Adaptive Preferential Sampling in Phylodynamics With an Application to SARS-CoV-2

J Comput Graph Stat. 2022;31(2):541-552. doi: 10.1080/10618600.2021.1987256. Epub 2021 Nov 29.

Abstract

Longitudinal molecular data of rapidly evolving viruses and pathogens provide information about disease spread and complement traditional surveillance approaches based on case count data. The coalescent is used to model the genealogy that represents the sample ancestral relationships.

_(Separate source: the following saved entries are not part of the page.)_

/-- The aux field of an item that did not complete: a CHAIN's row blocks; the error record's number where none applies, which DESIGN CHOICE
takes a FAILED_FAULT chain of 0 row blocks to be (R183; notes/assumptions/114.md). -/
def failAux (i : Item) (err : Option Nat) : BitVec 32 :=
  if kindOf i.words = kChain ∧ i.rowBlocks ≠ 0 then BitVec.ofNat 32 i.rowBlocks
  else match err with
    | some n => BitVec.ofNat 32 (n % 2 ^ 16)
    | none => BitVec.ofNat 32 i.rowBlocks

/-- The number of the error record that the item's read has just caused: the newest one, of an uncorrectable error, when it names the item
(R183, R212, R220). -/
def readErrorOf (s : State) (r : ItemRef) : Option Nat := match s.errors.window.getLast? with
  | some (n, ws) =>
    let cls := bits (wd ws 0) 47 40
    if 1 ≤ cls ∧ cls ≤ 3 ∧ bitAt (wd ws 0) 37 = true ∧ bits (wd ws 2) 63 58 = r.ctx ∧ wd ws 3 = BitVec.ofNat 64 r.seq then some n else none
  | none => none

/-- An item ends FAILED_FAULT with a code. -/
def failItem (s : State) (r : ItemRef) (code : Nat) (err : Option Nat) : State :=
  match s.item r with
  | some i => endItem s r .failedFault code (failAux i (err <|> (if code = codeHbm ∨ code = codePantry then readErrorOf s r else none)))
  | none => s

/-- A polled word that does not yet hold what is waited for is forgotten; where it lies elsewhere the next poll's read goes out at once
(R142, R166). -/
def readAgain (s : State) (r : ItemRef) (a n : Nat) : State :=
  let t := forgetLine s r (a / 64 * 64)
  if isLocal s a then t
  else match itemRead t r none a n with
    | (u, .fail c) => failItem u r c none
    | (u, _) => u

/-- A set of items ends together, in ascending order of context and seq; then each context's records are appended. -/
def endMany (s : State) (rs : List (ItemRef × Status × Nat × BitVec 32)) : State :=
  let s := rs.foldl (fun s x => endOne s x.1 x.2.1 x.2.2.1 x.2.2.2) s
  drainDue (((rs.map (fun x => x.1.ctx)).dedup).foldl (fun s c => appendRecords (cascade s.items.length s c) c) s)

/-- The flags an item's arithmetic set (R42). -/
def addFlags (s : State) (r : ItemRef) (f : BitVec 8) : State := s.modItem r (fun i => { i with flags := i.flags ||| f })

/-! ## Atomics of an item (R228 to R230, R238) -/

/-- One atomic issued: performed at a local home, sent otherwise. Its old value goes to ret when given; the context's cached copies of
its line are invalidated (R230). -/
def issueAtomic (s : State) (r : ItemRef) (a code v cmp : Nat) (ret : Option Nat) : State × Option Nat :=
  let n := atomicBytes code
  let s := invalidateClean s (fun l => l.ctx == r.ctx && l.line == a / 64)
  let s := s.modItem r (fun i => { i with written := i.written ++ [(a, n)] })
  let sent (s : State) : State × Option Nat :=
    match s.request (some r) (some r.ctx) (.atomic ret n) (atomicPacket s a code v cmp) with
    | (t, some id) => (t.modItem r (fun i => { i with writes := i.writes ++ [id] }), none)
    | (t, none) => (t, some codeUnreachable)
  if isHost a then (s, some codeRemoteFault)
  else if isLocal s a then
    match reachHome (chargeRequest s (.item r) .at_ (offOf a) n) (sourceOf s (.item r)) (.item r) (offOf a) (.atomic code v cmp) .clean with
    | (t, .old o fl) =>
      let t := addFlags t r fl
      match ret with
      | some d => itemWrite t r none d (leBytes n o) false
      | none => (t, none)
    | (t, .retry) => sent t
    | (t, ans) => (t, ansCode ans)
  else sent s

/-- An atomic of an item: issued once its way is clear, and no earlier one to its line is on its way (R253, R254). -/
def itemAtomic (s : State) (r : ItemRef) (a code v cmp : Nat) (ret : Option Nat) : State × Option Nat :=
  match writeWay s r none (a, atomicBytes code) with
  | (t, true) => issueAtomic t r a code v cmp ret
  | (t, false) => (stageWrite t r ⟨none, a, List.replicate (atomicBytes code) 0, false, some (code, v, cmp, ret)⟩, none)

/-- The staged writes and atomics of an item issued, as far as their way has become clear. -/
def issueStaged (s : State) (r : ItemRef) : State × Option Nat :=
  match s.item r with
  | some i => i.staged.foldl (fun (acc : State × Option Nat) w =>
      let (t, c) := match w.atomic with
        | some (code, v, cmp, ret) => itemAtomic acc.1 r w.addr code v cmp ret
        | none => itemWrite acc.1 r w.die w.addr w.bytes w.exempt
      (t, acc.2 <|> c)) (s.modItem r (fun j => { j with staged := [] }), none)
  | none => (s, none)

/-! ## Settlement of requests -/

/-- Items whose flagged final write waits on a request that failed end with its code (R258). -/
def failWaiters (s : State) (id code : Nat) : State :=
  let hit := s.items.filter (fun i => !i.over && i.flagged.any (fun f => !f.issued && f.waits.contains id))
  hit.foldl (fun s i => failItem s i.ref code none) s

/-- A request of an issued flagged final write of an item is acknowledged; when its last one is, a MARK PUBLISH ends DONE
(R166) and other kinds end with their item. -/
def flaggedDone (s : State) (r : ItemRef) (id : Nat) : State :=
  match s.item r with
  | some i =>
    let rest := (i.flagged.map (fun f => if f.issued then { f with waits := f.waits.filter (· != id) } else f)).filter
      (fun f => !f.issued || !f.waits.isEmpty)
    let s := s.modItem r (fun j => { j with flagged := rest })
    if kindOf i.words = kMark ∧ rest.isEmpty ∧ i.over = false then endItem s r .done 0 0 else s
  | none => s

/-- A compare-swap answered with another value than expected is issued again with that value, a commit only while its item has not ended
(R131, R134, R135). -/
def repeatCas (s : State) (q : Req) (a : Nat) (old new : W64) (p : Purpose) : State :=
  match casRecord s q.item q.ctx a old new p with
  | (t, _) => t

/-- A buffer is claimed: an UPDATE goes on to its cores, a versioned ALL_GATHER to its transfers (R133, R312). -/
def claimHeld (s : State) (r : ItemRef) (a buf : Nat) : State :=
  s.modItem r (fun j => { j with
    claim := some (a, buf), waitFor := if kindOf j.words = kUpdate then .cores else .none
    stage := if kindOf j.words = kUpdate then j.stage else .running })

/-- A commit is performed: the claim is over and nothing is left to issue (R134, R312). -/
def committed (s : State) (r : ItemRef) : State :=
  s.modItem r (fun i => { i with claim := none, discard := [], stage := if i.over then i.stage else .issued, waitFor := .none })

/-- The word a commit of an item of a kind writes: an UPDATE flips slot, a versioned ALL_GATHER leaves it (R134, R312). -/
def commitWordOf (kind : Nat) (w : W64) (b : Nat) : W64 :=
  if kind = kUpdate then commitWord w b else setField (commitWord w b) 56 56 (recSlot w)

/-- The kind of the item that commits. -/
def commitKind (s : State) (r : ItemRef) : Nat := match s.item r with
  | some i => kindOf i.words
  | none => kUpdate

/-- The atomic of a request was performed with an old value: what it was for takes effect (R125, R128, R131, R132, R134, R135,
R229, R238). -/
def atomicDone (s : State) (q : Req) (old : W64) (fl : BitVec 8) : State :=
  match q.purpose, q.item with
  | .atomic ret width, some r =>
    let s := addFlags s r fl
    match ret with
    | some a => (itemWrite s r none a (leBytes width old.toNat) false).1
    | none => s
  | .pin a expect buf, some r => if old = expect then recordPin s r.ctx a buf r.seq else forgetLine s r a
  | .ownPin a expect buf _, some r =>
    if old = expect then
      match s.item r with
      | some i => if i.over then issueRelease s r.ctx a buf else s.modItem r (fun j => { j with ownPin := some (a, buf, 0) })
      | none => s
    else forgetLine s r a
  | .claim a expect buf, some r =>
    if old = expect then
      match s.item r with
      | some i => if i.over then giveUpClaim s r.ctx a buf else claimHeld s r a buf
      | none => s
    else forgetLine s r a
  | .commit a expect buf, some r =>
    if old = expect then committed s r
    else if (s.item r).elim true Item.over then lateNoCommit s r
    else repeatCas s q a old (commitWordOf (commitKind s r) old buf) (.commit a old buf)
  | .unpin a expect buf, _ => if old = expect then s else repeatCas s q a old (unpinWord old buf) (.unpin a old buf)
  | .unclaim a expect buf, _ => if old = expect then s else repeatCas s q a old (giveUpWord old buf) (.unclaim a old buf)
  | _, _ => s

/-- A request that carries an access of an ended item changes nothing but the item's drop sequence (R413). -/
def afterSettle (s : State) (q : Req) : State :=
  match q.item with
  | some r => dropAdvance s r
  | none => s

/-- A write was acknowledged (R125 to R258). -/
def writeDone (s : State) (q : Req) : State :=
  let s := s.dropReq q.id
  let s := match q.purpose, q.item with
    | .flagged, some r => flaggedDone s r q.id
    | _, _ => s
  afterSettle s q

/-- A request failed with a code: reported unreachable, refused, or met by poison or an uncorrectable error (R125, R131, R171,
R250, R258). -/
def requestFailed (s : State) (q : Req) (code : Nat) : State :=
  let s := match q.purpose with
    | .read _ _ => s.dropReq q.id
    | p => if p.onRecord then s.dropReq q.id else failWaiters (s.dropReq q.id) q.id code
  let s := match q.purpose, q.ctx with
    | .unpin a _ buf, some c => if code = codeUnreachable then keepRelease s c a buf else pinReleaseLost s c a buf
    | .unclaim _ _ _, _ => s
    | .poison, _ => s
    | p, _ => match q.item with
      | some r => failItem (match p with
          | .commit _ _ _ => lateNoCommit s r
          | _ => s) r code none
      | none => s
  afterSettle s q

/-- Items that wait on a write-back of their context that failed: the fences that started it (R261). -/
def fenceFailed (s : State) (id code : Nat) : State :=
  (s.items.filter (fun i => !i.over && kindOf i.words == kFence && i.writes.contains id)).foldl (fun s i =>
    s.modItem i.ref (fun j => { j with code := if j.code = 0 then BitVec.ofNat 8 code else BitVec.ofNat 8 (Nat.min j.code.toNat code) })) s

/-! ## Generations of a context (R156, R176, R367) -/

/-- The last scheduled read of the period has been issued: the period-start read, or the last poll of Table 10. -/
def lastRead (x : Ctx) (k : CtxCfg) : Bool := k.poll == 0 || k.period ≤ (x.polls + 1) * k.poll
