-- ==== Sys2Proof/Machine/Intake.lean ====
section
/-! DEFINITION. Intake: descriptors read from a context's ring, numbered, admitted or refused (R155 to R157, R163, R167, R185). -/

namespace Sys2Proof.Machine

/-- Work is taken in, started and run: the device is up, not in the safe state and in no compute-domain reset. -/
def live (s : State) : Bool := s.up && !s.boot.safe && s.boot.creset.isNone

/-- What a read of a 64-byte block of a context's memory by the device gives: none while it is held for reissue (R232). -/
def readBlock (s : State) (off : Nat) : State × Option (Option (List W64)) :=
  let (t, a) := reachHome s 61 .device off (.read 64) .clean
  match a with
  | .data bs => (t, some (some (bytesWords bs)))
  | .retry => (t, none)
  | _ => (t, some none)

/-- Record i of a context's ring, read once: one that has been returned is kept until its descriptor is taken in (R157). None outside while
it is held, none inside when it returns no data. -/
def readRecordOnce (s : State) (c : Nat) (k : CtxCfg) (i : Nat) : State × Option (Option (List W64)) :=
  match (s.ctx c).taken.find? (fun t => t.1 == i) with
  | some t => (s, some (some t.2))
  | none => match readBlock s (k.ringBase + 64 * (i % 2 ^ k.ringLog2)) with
    | (t, some (some ws)) => (t.modCtx c (fun x => { x with taken := x.taken ++ [(i, ws)] }), some (some ws))
    | x => x

/-- n records of the ring from record i on; none outside when one is held, none inside when one returns no data. -/
def readRing (s : State) (c : Nat) (k : CtxCfg) (i n : Nat) : State × Option (Option (List W64)) :=
  (List.range n).foldl (fun (acc : State × Option (Option (List W64))) j =>
    match acc.2 with
    | some (some ws) =>
      let (t, r) := readRecordOnce acc.1 c k ((i + j) % 2 ^ 32)
      (t, r.map (fun x => x.map (fun v => ws ++ v)))
    | _ => acc) (s, some (some []))

/-- Version records that a descriptor names, read for admission: a local one at once, another home's by a READ whose answer intake
waits for (R126). DESIGN CHOICE: a record in a host window is not read and counts as a read with no data (notes/assumptions/55.md). -/
def fetchRecords (s : State) (c : Nat) (as_ : List Nat) : State × Option Recs :=
  as_.foldl (fun (acc : State × Option Recs) a =>
    if a % 64 ≠ 0 ∨ isHost a then (acc.1, acc.2.map (fun l => l ++ [(a, none)]))
    else if isLocal acc.1 a then
      match readBlock acc.1 (offOf a) with
      | (t, some r) => (t, acc.2.map (fun l => l ++ [(a, r)]))
      | (t, none) => (t, none)
    else match (acc.1.ctx c).fetched.find? (fun f => f.1 == a) with
      | some f => (acc.1, acc.2.map (fun l => l ++ [f]))
      | none =>
        if acc.1.reqs.any (fun q => q.ctx == some c && q.item.isNone && q.purpose == .read a 64) then (acc.1, none)
        else match acc.1.request none (some c) (.read a 64) (readPacket acc.1 a 1) with
          | (t, some _) => (t, none)
          | (t, none) => (t, acc.2.map (fun l => l ++ [(a, none)]))) (s, some [])

/-- Number of the next COLLECTIVE of a group, which every one taken in takes (R300). -/
def takeCollNo (s : State) (c : Nat) (ws : List W64) : State × Option Nat :=
  if kindOf ws ≠ kColl then (s, none)
  else match collGroup s (s.partitionOf c) (collD ws) with
    | none => (s, none)
    | some g =>
      let n := match s.collNext.find? (fun x => x.1 == g.index) with
        | some x => x.2
        | none => 0
      ({ s with collNext := upsert (fun x => x.1 == g.index) (g.index, n + 1) s.collNext }, some n)

/-- One descriptor taken in: it gets its number, is admitted or refused, and a chain reserves its pin-table entries (R130, R163, R167). -/
def takeIn (s : State) (c : Nat) (k : CtxCfg) (ws : List W64) (rs : Recs) : State :=
  let x := s.ctx c
  let r : ItemRef := ⟨c, x.nextSeq⟩
  let verdict := verdictOf s c ws rs
  let (s, no) := takeCollNo s c ws
  let ranges := rangesOf s c ws rs
  let ok := verdict.isNone
  let i : Item := { (default : Item) with
    ref := r, gen := x.gen, words := ws, partition := k.partition, period := x.period, periodAt := x.periodAt
    deadline := x.periodAt + 10 * k.period, intake := s.now, startAt := none, endAt := s.now
    stage := if ok then .queued else .ended, waitFor := .none, status := if ok then .done else .rejected
    code := BitVec.ofNat 8 ((verdict.map Prod.fst).getD 0), detail := BitVec.ofNat 8 ((verdict.map Prod.snd).getD 0)
    readSpan := if ok then readSpanOf s ranges else [], writeSpan := if ok then writeSpanOf s ranges else [], collNo := no }
  let pins := if ok ∧ kindOf ws = kChain then newPins s c ws else []
  State.modCtx { s with items := s.items ++ [i] } c (fun y => { y with
    nextSeq := y.nextSeq + 1, head := y.head + BitVec.ofNat 32 (ws.length / 8), fetched := [], taken := []
    pins := y.pins ++ pins.map (fun a => { record := a, buf := none, owner := r.seq }) })

/-- Items of a context in its intake queue (R157). -/
def queuedItems (s : State) (c : Nat) : Nat := (s.items.filter (fun i => i.ref.ctx == c && i.stage == .queued)).length

/-- A Ledger slot is free for one more item (R185). -/
def slotFree (s : State) (c : Nat) (k : CtxCfg) : Bool :=
  undrained (s.ctx c) + (s.items.filter (fun i => i.ref.ctx == c && i.stage != .recorded)).length < 2 ^ k.ledgerLog2

/-- Intake from head on, in ring order, as far as its conditions hold (R157); the first argument bounds the descriptors. -/
def intakeLoop : Nat → State → Nat → CtxCfg → State
  | 0, s, _, _ => s
  | n + 1, s, c, k =>
    let x := s.ctx c
    let room := (x.lastTail - x.head).toNat
    if room = 0 ∨ 256 ≤ queuedItems s c ∨ slotFree s c k = false then s
    else match readRing s c k x.head.toNat 1 with
      | (s, none) => s.modCtx c (fun y => { y with awaiting := true })
      | (s, some none) => s.modCtx c (fun y => { y with readFault := true, taking := false })
      | (s, some (some w0)) =>
        let m := bits (wd w0 0) 59 56 + 1
        if room < m then s
        else match readRing s c k x.head.toNat m with
          | (s, none) => s.modCtx c (fun y => { y with awaiting := true })
          | (s, some none) => s.modCtx c (fun y => { y with readFault := true, taking := false })
          | (s, some (some ws)) => match fetchRecords s c (namedRecords ws) with
            | (s, none) => s.modCtx c (fun y => { y with awaiting := true })
            | (s, some rs) => match if kindOf ws = kSnap then keepRound s else (s, true) with
              | (s, true) => intakeLoop n (takeIn s c k ws rs) c k
              | (s, false) => s.modCtx c (fun y => { y with awaiting := true })

/-- A whole descriptor may still lie before the last tail: its first record has not been read, or names no more records than are there. -/
def wholeLeft (s : State) (c : Nat) : Bool :=
  let x := s.ctx c
  let room := (x.lastTail - x.head).toNat
  room != 0 && match x.taken.find? (fun t => t.1 == x.head.toNat) with
    | some t => bits (wd t.2 0) 59 56 + 1 ≤ room
    | none => true

/-- Intake and the AFTER_OK items that can no longer run, in turn: those that end make room for more descriptors (R157, R162); the first
argument bounds the turns. -/
def intakeTurns : Nat → State → Nat → CtxCfg → State
  | 0, s, _, _ => s
  | n + 1, s, c, k =>
    let t := intakeLoop 65536 s c k
    let t := appendRecords (cascade t.items.length t c) c
    let x := t.ctx c
    if x.taking && !x.awaiting && x.nextSeq != (s.ctx c).nextSeq && wholeLeft t c && queuedItems t c < 256 && slotFree t c k then
      intakeTurns n t c k
    else t

/-- Intake runs; AFTER_OK items that can no longer run end, records are appended, and intake closes when nothing more can come in the
period (R157, R162, R182). taking says that descriptors which the last read made available are still to be taken in. -/
def runIntake (s : State) (c : Nat) (k : CtxCfg) : State :=
  let s := intakeTurns 65536 s c k
  let x := s.ctx c
  if x.awaiting || x.readPending then s
  else
    let more := x.taking && wholeLeft s c
    s.modCtx c (fun y => { y with taking := more, intakeClosed := y.intakeClosed || (lastRead y k && !more) })

/-- Intake goes on when a version record of another home has come (R126), or after a RETRY (R232). -/
def resumeIntake (s : State) (c : Nat) : State :=
  match s.ctxCfg c with
  | some k =>
    if live s ∧ (s.ctx c).awaiting then runIntake (s.modCtx c (fun x => { x with awaiting := false })) c k else s
  | none => s

/-- Intake that its queue or the Ledger has held goes on once there is room (R157, R185). -/
def goOnIntake (s : State) (c : Nat) : State :=
  match s.ctxCfg c with
  | some k =>
    let x := s.ctx c
    if live s ∧ x.started ∧ x.taking ∧ x.awaiting = false ∧ x.readPending = false then runIntake s c k else s
  | none => s

end Sys2Proof.Machine
end

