/-- The configuration that a list of applying records gives (R358, R487). -/
def configOf (rs : List Rec) : Cfg :=
  let ofKind (k : Nat) : List Rec := rs.filter (fun r => r.kind == k)
  let first (k : Nat) : Option Rec := (ofKind k).head?
  let word (k i : Nat) : W64 := match first k with
    | some r => r.w i
    | none => 0
  let parts := ofKind kPartition
  let reg (off : Nat) : W64 := match (ofKind kSetting).find? (fun r => bits (r.w 0) 47 0 == off) with
    | some r => r.w 1
    | none => settingDefault parts.length off
  { partitions := parts.map readPartition, ctxs := (ofKind kContext).map readContext, regions := (ofKind kRegion).map readRegion,
    routes := match first kRoute with | some r => readRoutes r | none => [],
    groups := (ofKind kGroup).map readGroup, qps := (ofKind kQp).map readQp, devWindows := (ofKind kDevWindow).map readDevWindow,
    hostWindows := (ofKind kHostWindow).map readHostWindow, ipv4 := BitVec.ofNat 32 (bits (word kNet 0) 31 0),
    ipv6 := BitVec.ofNat 128 ((word kNet 2).toNat + 2 ^ 64 * (word kNet 3).toNat), lomium := word kBoard 0, faceIdle := reg 0x200,
    bench := reg 0x208, memCfg := reg 0x210, spejan := reg 0x218, porch := reg 0x220, porchCc := reg 0x228, power := word kPower 0,
    thermal := word kPower 1, safety := word kSafety 0, errHostBase := (word kSafety 1).toNat,
    survival := (first kSurvival).map (fun r =>
      { cfg := r.w 0, bounds := r.w 1, atticBase := (r.w 2).toNat, atticSize := (r.w 3).toNat }),
    regCfg := (List.range 8).map (fun p => reg (0x340 + 8 * p)), portCfg := (List.range 16).map (fun p => reg (0x30000 + 16 * p)),
    programs := ((ofKind kSetting).filter (fun r => 0x2000000 ≤ bits (r.w 0) 47 0)).map (fun r => (bits (r.w 0) 47 0, r.w 1)),
    forward := BitVec.ofNat 7 (bits (word kForward 0) 6 0),
    fwVersions := (ofKind kFirmware).map (fun r => (bits (r.w 0) 63 56, BitVec.ofNat 32 (bits (r.w 1) 31 0))),
    fwMeasures := (ofKind kFirmware).map (fun r =>
      (bits (r.w 0) 63 56, BitVec.ofNat 512 (leNat (wordsBytes ((r.body.drop 2).take 8))))) }

/-- The records that apply. -/
def applying (rs : List Rec) (pos v : Nat) : List Rec := rs.filter (fun r => r.applies pos v)

/-! ## Rules of other chapters (R357, bullet 5) -/

/-- An event that precise sampling can record on a die class (Table 2 of 18_counters.md). -/
def samplable (cls ev : Nat) : Bool :=
  (cls == 0 && (ev == 0x001 || ev == 0x004 || ev == 0x005)) || (cls == 1 && within ev 0x020 0x022)
    || (cls == 2 && (within ev 0x030 0x033 || ev == 0x035)) || (cls == 3 && ev == 0x036)

/-- The counts of Table 7 of 13_startup.md, but for BOARD, NET and FIRMWARE, which have bullets of their own. -/
def countsOk (rs : List Rec) : Bool :=
  let n (k : Nat) : Nat := (rs.filter (fun r => r.kind == k)).length
  within (n kPartition) 1 8 && n kContext ≤ 48 && n kRegion ≤ 4096 && n kRoute == 1 && n kGroup ≤ 1024 && n kQp ≤ 4096
    && n kDevWindow ≤ 256 && n kHostWindow ≤ 16 && n kPower == 1 && n kSafety == 1 && n kSurvival ≤ 1 && n kForward ≤ 1

/-- Two byte ranges meet. -/
def rangesMeet (a n b m : Nat) : Bool := a < b + m && b < a + n

/-- Regions overlap neither one another nor a Rubble tag area (R204). -/
def regionsApart : List Region → Bool
  | [] => true
  | r :: rs =>
    !(rs.any (fun q => rangesMeet r.base r.size q.base q.size)) && regionsApart rs

/-- No region meets a tag area. -/
def tagsApart (rs : List Region) : Bool :=
  rs.all (fun r => !r.rubble || rs.all (fun q => !rangesMeet r.tagBase (r.size / 2048) q.base q.size))

/-- The three kinds of space of each Pantry fit in 512 MiB, and no region reaches into the 16 MiB at its top (R207). -/
def pantryFits (c : Cfg) : Bool :=
  (List.range 32).all (fun d =>
    let area := 16 * 2 ^ 20
    c.regions.all (fun r => !rangesMeet r.base r.size (pantryBase + (d + 1) * pantrySize - area) area) &&
    let resident := ((c.regions.filter (fun r => pantryBase ≤ r.base && (r.base - pantryBase) / pantrySize ≤ d
      && d ≤ (r.base + r.size - 1 - pantryBase) / pantrySize)).map (fun r =>
        Nat.min (r.base + r.size) (pantryBase + (d + 1) * pantrySize) - Nat.max r.base (pantryBase + d * pantrySize))).sum
    let alloc := ((c.ctxs.filter (fun x => x.dieSet.getLsbD d)).map (fun x =>
      bits x.pantryAlloc 39 30 + bits x.pantryAlloc 29 20 + bits x.pantryAlloc 19 10)).sum
    16 * 2 ^ 20 + resident + alloc * 2 ^ 20 ≤ pantrySize)

/-- Ports that a routing entry names. -/
def entryPorts (e : BitVec 32) : List Nat :=
  ((List.range 16).filter (fun p => e.getLsbD (16 + p)))
    ++ (if e.getLsbD 7 then [e.toNat / 2 ^ 12 % 16] else []) ++ (if e.getLsbD 6 then [e.toNat / 2 ^ 8 % 16] else [])

/-- A group obeys R299. -/
def groupRules (own : Nat) (g : Group) : Bool :=
  g.members.Nodup && g.members.getD g.rank 0x8000 == own && (g.ring2dA == 0 || g.n % g.ring2dA == 0) && g.backupMap.Nodup

/-- The SURVIVAL rules of R420. -/
def survivalRules (c : Cfg) (s : SurvivalCfg) : Bool :=
  let covered := (List.range (s.atticSize / 65536)).all (fun i => match regionAt c (s.atticBase + 65536 * i) with
    | some r => r.remoteRead && r.remoteWrite
    | none => false)
  let parity := match c.groups.find? (fun g => g.index == bits s.cfg 47 38) with
    | some g => g.n == 8 && g.b == 0
    | none => false
  covered && parity && c.groups.any (fun g => g.index == bits s.cfg 37 28)
    && !(bitAt s.cfg 48 && bits s.cfg 63 49 == bits c.lomium 14 0)

/-- Rules that bound a field's value (fail_code 0x07): R192. -/
def boundRules (c : Cfg) : Bool :=
  !(c.partitions.any PartitionCfg.detSched) || bits c.bench 21 16 ≤ 32 - bits c.bench 5 0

The basic assumption is that coalescent events occur at a rate inversely proportional to the effective population size N e (t), a time-varying measure of genetic diversity. When the sampling process (collection of samples over time) depends on N e (t), the coalescent and the sampling processes can be jointly modeled to improve estimation of N e (t). Failing to do so can lead to bias due to model misspecification. However, the way that the sampling process depends on the effective population size may vary over time. We introduce an approach where the sampling process is modeled as an inhomogeneous Poisson process with rate equal to the product of N e (t) and a time-varying coefficient, making minimal assumptions on their functional shapes via Markov random field priors. We provide efficient algorithms for inference, show the model performance vis-a-vis alternative methods in a simulation study, and apply our model to SARS-CoV-2 sequences from Los Angeles and Santa Clara counties. The methodology is implemented and available in the R package adapref. Supplementary files for this article are available online.

Keywords: Coalescent process; Markov random fields; Poisson processes; Population size.